- TASK DIRECTIONS -
Start at the line in the entries below that contains "Vx (R153). -/", stop at the line that contains "def execRnd (x", and output exactly the lines in that span, both ends included.

[Collected data entries]
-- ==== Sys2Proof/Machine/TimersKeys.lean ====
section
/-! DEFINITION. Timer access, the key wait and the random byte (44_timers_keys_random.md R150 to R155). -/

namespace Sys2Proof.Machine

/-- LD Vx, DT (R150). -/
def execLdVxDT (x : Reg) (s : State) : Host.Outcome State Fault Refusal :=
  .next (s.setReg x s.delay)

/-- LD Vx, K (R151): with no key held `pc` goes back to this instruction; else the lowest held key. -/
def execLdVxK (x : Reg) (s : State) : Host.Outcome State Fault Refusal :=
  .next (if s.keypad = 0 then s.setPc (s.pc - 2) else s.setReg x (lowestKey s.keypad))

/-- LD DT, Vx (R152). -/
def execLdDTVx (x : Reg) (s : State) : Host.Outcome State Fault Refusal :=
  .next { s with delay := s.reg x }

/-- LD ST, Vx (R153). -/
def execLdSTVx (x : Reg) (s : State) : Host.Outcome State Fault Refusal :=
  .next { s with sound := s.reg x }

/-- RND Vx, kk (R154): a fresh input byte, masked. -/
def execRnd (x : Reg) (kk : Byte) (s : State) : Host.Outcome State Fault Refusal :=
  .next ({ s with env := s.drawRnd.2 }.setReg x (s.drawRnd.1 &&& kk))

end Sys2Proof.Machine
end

- SOLUTION FOR THIS EXERCISE -
/-- LD ST, Vx (R153). -/
def execLdSTVx (x : Reg) (s : State) : Host.Outcome State Fault Refusal :=
  .next { s with sound := s.reg x }

/-- RND Vx, kk (R154): a fresh input byte, masked. -/
def execRnd (x : Reg) (kk : Byte) (s : State) : Host.Outcome State Fault Refusal :=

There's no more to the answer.